Cour de justice de l’Union européenne, le 15 juin 2023, n°C-499/21

La Cour de justice de l’Union européenne, dans son arrêt rendu en huitième chambre le 15 juin 2023, précise les conditions de recevabilité du recours contre un accord international. Plusieurs ressortissants britanniques résidant en Europe contestaient la décision du Conseil relative à la conclusion de l’accord de retrait du Royaume-Uni. Les requérants estimaient que cet acte les privait indûment de leur citoyenneté européenne et des droits fondamentaux attachés à ce statut spécifique.

Le 29 mars 2017, le Royaume-Uni notifiait son intention de quitter l’Union conformément à l’article 50 du Traité sur l’Union européenne. Suite à la signature de l’accord de retrait, le Conseil adoptait la décision litigieuse le 30 janvier 2020 pour approuver officiellement cet engagement. Les requérants saisissaient le Tribunal de l’Union européenne afin d’obtenir l’annulation partielle de cette décision en invoquant la protection de leurs droits acquis. Le Tribunal rejetait leur demande par voie d’ordonnance le 8 juin 2021 en raison d’une absence de qualité pour agir des particuliers.

La Cour de justice devait déterminer si l’annulation de l’acte d’approbation de l’accord pouvait légalement restaurer le statut de citoyen européen des intéressés. Elle considère que la perte de ce statut découle exclusivement de la décision souveraine de l’État de se retirer de l’organisation commune. Le défaut d’intérêt à agir des requérants justifie ainsi le rejet du pourvoi sans qu’un examen au fond des moyens de droit ne soit nécessaire. L’analyse de cette solution implique d’étudier la déconnexion entre l’acte attaqué et le préjudice invoqué, avant d’apprécier la rigueur procédurale maintenue par le juge.

I. La déconnexion juridique entre l’acte d’approbation et la perte du statut de citoyen

A. L’imputabilité de la perte de citoyenneté au retrait souverain de l’État

La Cour rappelle avec fermeté que la citoyenneté de l’Union repose sur la possession préalable de la nationalité d’un État membre de l’organisation. Elle souligne que « la perte de cette nationalité entraîne donc, pour la personne concernée, celle de ce statut et de ces droits ». Cette conséquence juridique est présentée comme le résultat mécanique de l’exercice par un État de sa compétence souveraine de retrait.

Le juge communautaire écarte ainsi toute responsabilité directe de l’accord de retrait ou de sa décision d’approbation dans l’extinction des droits des citoyens. La fin du statut européen est une « conséquence automatique de la seule décision prise souverainement par le Royaume-Uni de se retirer de l’Union ». Les institutions européennes ne font qu’entériner une situation juridique initiée unilatéralement par l’État sortant selon ses propres règles constitutionnelles.

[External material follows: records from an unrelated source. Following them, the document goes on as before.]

/-- R100, R105: the character replaces six bits of the word at the pointer's address, and AC rotates by one character. MB
holds the word written, and so does core unless the drum may be rewriting it (R49, log 28).
The choices of a pointer's bits 2 to 5, its wrap and its one deferral (D4, D30,
log 20), and the flags left alone (D7, log 19), are in it. -/
def Obligations.DepositCharacterPlain : Prop :=
  ∀ (s : State) (p : MemNo) (y : Addr), s.Addresses p →
    let w := s.core p y
    let a := w.extractLsb' 0 12
    let n := characterStart (w.extractLsb' 16 2)
    let m := s.drumTurn.core p a
    ∃ t, exec (.dch y) s = .next t
      ∧ (∀ k < 18, t.mb.getMsbD k = if n ≤ k ∧ k < n + 6 then s.ac.getMsbD (k - n) else m.getMsbD k)
      ∧ t.core p a = (if s.inDoubt p a then Config.drumWord t.turns p a else t.mb)
      ∧ (∀ q b, ¬(q = p ∧ b = a) → t.core q b = { s with turns := t.turns }.core q b)
      ∧ (∀ k < 18, t.ac.getMsbD k = s.ac.getMsbD ((k + 6) % 18))
      ∧ t.ld.toNat = max 1 (w.extractLsb' 16 2).toNat
      ∧ t = { s with ac := t.ac, mem := t.mem, ld := t.ld, inc := false, ma := a, mb := t.mb, turns := s.turns + 2 }

/-- R102, R106: the pointer is stepped and rewritten, then the character goes to the stepped pointer's place, even where
that is the pointer's own word (D16, log 38). A word the drum may be rewriting is free (R49, log 28). The choices of a
pointer's bits 2 to 5, its wrap and its one deferral (D4, D30, log 20), and the flags left alone (D7, log 19), are in
it. -/
def Obligations.DepositCharacterAutomatic : Prop :=
  ∀ (s : State) (p : MemNo) (y : Addr), s.Addresses p →
    let v := stepPtr s.ring (s.core p y)
    let a := v.extractLsb' 0 12
    let n := characterStart (v.extractLsb' 16 2)
    let m := if s.inDoubt p a then Config.drumWord (s.turns + 1) p a else if a = y then v else s.core p a
    ∃ t, exec (.dchI y) s = .next t
      ∧ (∀ k < 18, t.mb.getMsbD k = if n ≤ k ∧ k < n + 6 then s.ac.getMsbD (k - n) else m.getMsbD k)
      ∧ t.core p a = (if s.inDoubt p a then Config.drumWord t.turns p a else t.mb)
      ∧ (a ≠ y → t.core p y = if s.inDoubt p y then Config.drumWord t.turns p y else v)
      ∧ (∀ q b, ¬(q = p ∧ (b = a ∨ b = y)) → t.core q b = { s with turns := t.turns }.core q b)
      ∧ (∀ k < 18, t.ac.getMsbD k = s.ac.getMsbD ((k + 6) % 18))
      ∧ t = { s with
          ac := t.ac, mem := t.mem, ld := v.extractLsb' 16 2, inc := true, ma := a, mb := t.mb, turns := s.turns + 2 }

/-- R107: AC, the link and the word at Y are added. That the new link is the carry out of bit 0 of the whole sum, and so zero
where there is none, is D5 (log 19), a choice. -/
def Obligations.TwosComplementAdd : Prop :=
  ∀ (s : State) (p : MemNo) (y : Addr), s.Addresses p →
    let m := s.core p y
    ∃ t, exec (.tad y) s = .next t
      ∧ t.ac.toNat + 2 ^ 18 * t.link.toNat = s.ac.toNat + s.link.toNat + m.toNat
      ∧ t = { s with ac := t.ac, link := t.link, ma := y, mb := m, turns := s.turns + 1 }

/-- R108: as R107 with the base machine's effective address, a free value (log 15), in place of Y. That the new link is the
carry of the whole sum, zero where there is none, is D5 (log 19), a choice. -/
def Obligations.TwosComplementAddDeferred : Prop :=
  ∀ (s : State) (p : MemNo) (y : Addr), s.Addresses p →
    let e := Config.baseEffAddr s.draws y
    let m := s.core p e
    ∃ t, exec (.tadI y) s = .next t
      ∧ t.ac.toNat + 2 ^ 18 * t.link.toNat = s.ac.toNat + s.link.toNat + m.toNat
      ∧ t = { s with ac := t.ac, link := t.link, ma := e, mb := m, draws := s.draws + 1, turns := s.turns + 1 }

/-- R52, R109: what `exec` alone says of a memory reference instruction whose access is forbidden: it traps, and that it has
no other effect is D15 (log 24). After a fetch that did not trap the case does not arise (R262). Where the name has no one
memory it is refused, the choice of D23 (log 23, R53). -/
def Obligations.MemoryReferenceTrapsOrIsRefused : Prop :=
  ∀ (s : State) (y : Addr) (i : Instr), i ∈ [Instr.lch y, .lchI y, .dch y, .dchI y, .tad y, .tadI y] →
    (s.Forbidden → ∃ t, exec i s = .next t ∧ TrapTaken .protectedMemory s t)
      ∧ (s.Unaddressable → exec i s = .refused .memoryName)

/-- R101, with R62: the character code counts 00, 01, 10, 11 and then 01 again with the address stepped. That bits 2 to 5
stay and that 7777 steps to 0000 are D4 (log 20), a choice. -/
def Obligations.PointerStep : Prop :=
  ∀ (ring : Bool) (w : Word),
    let v := stepPtr ring w
    let c := (w.extractLsb' 16 2).toNat
    let a := (w.extractLsb' 0 12).toNat
    v.extractLsb' 12 4 = w.extractLsb' 12 4
      ∧ (c ≠ 3 → (v.extractLsb' 16 2).toNat = c + 1 ∧ (v.extractLsb' 0 12).toNat = a)
      ∧ (c = 3 → (v.extractLsb' 16 2).toNat = 1
          ∧ (v.extractLsb' 0 12).toNat = if ring then a - a % 8 + (a + 1) % 8 else (a + 1) % 4096)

B. L’inefficacité d’une annulation sur la situation individuelle des requérants

L’intérêt à agir suppose que l’annulation de l’acte attaqué procure un bénéfice concret et immédiat à la partie qui introduit le recours. Dans cette espèce, l’annulation éventuelle de la décision du Conseil ne permettrait pas aux ressortissants britanniques de recouvrer leur citoyenneté européenne perdue. La décision de retrait de l’État membre resterait en effet valide et continuerait de produire ses effets juridiques sur la nationalité des individus.

La Cour de justice affirme explicitement qu’une « annulation de la décision litigieuse ne saurait procurer un bénéfice aux requérants qui soit susceptible de fonder un intérêt à agir ». Cette position souligne l’inutilité processuelle d’une contestation portant sur un acte qui n’est pas la cause génératrice du grief. La juridiction se fonde sur l’absence d’impact réel de la procédure sur le maintien des prérogatives liées à l’ancienne citoyenneté.

II. Le renforcement des conditions de recevabilité par le défaut d’intérêt à agir

A. La substitution de motifs opérée d’office par la Cour de justice

La Cour de justice soulève d’office le défaut d’intérêt à agir car cette question constitue un moyen d’ordre public dans le contentieux administratif européen. Le Tribunal s’était limité à examiner la qualité pour agir des requérants en vérifiant s’ils étaient individuellement et directement concernés par l’acte. La Cour préfère fonder son rejet sur une condition plus fondamentale et préalable à toute analyse fine de l’individualisation des parties.

Cette substitution de motifs permet à la juridiction d’éviter de se prononcer sur le caractère réglementaire ou législatif de la décision de conclusion. Elle juge que « l’intérêt à agir constitue ainsi la condition essentielle et première de tout recours en justice » intenté devant les juridictions de l’Union. En priorisant cet obstacle procédural, la Cour simplifie le traitement du litige tout en rappelant les principes cardinaux du droit du contentieux.

B. Une limitation de l’accès au juge de l’Union en matière d’accords internationaux

Cette décision confirme la difficulté pour les citoyens ordinaires de contester des actes de portée internationale adoptés par les institutions de l’Union. Le juge maintient une interprétation stricte des critères de recevabilité pour éviter une multiplication de recours individuels contre des décisions diplomatiques majeures. La protection juridictionnelle effective est ici balancée par la nécessité de préserver la stabilité des relations contractuelles entre l’Union et les États tiers.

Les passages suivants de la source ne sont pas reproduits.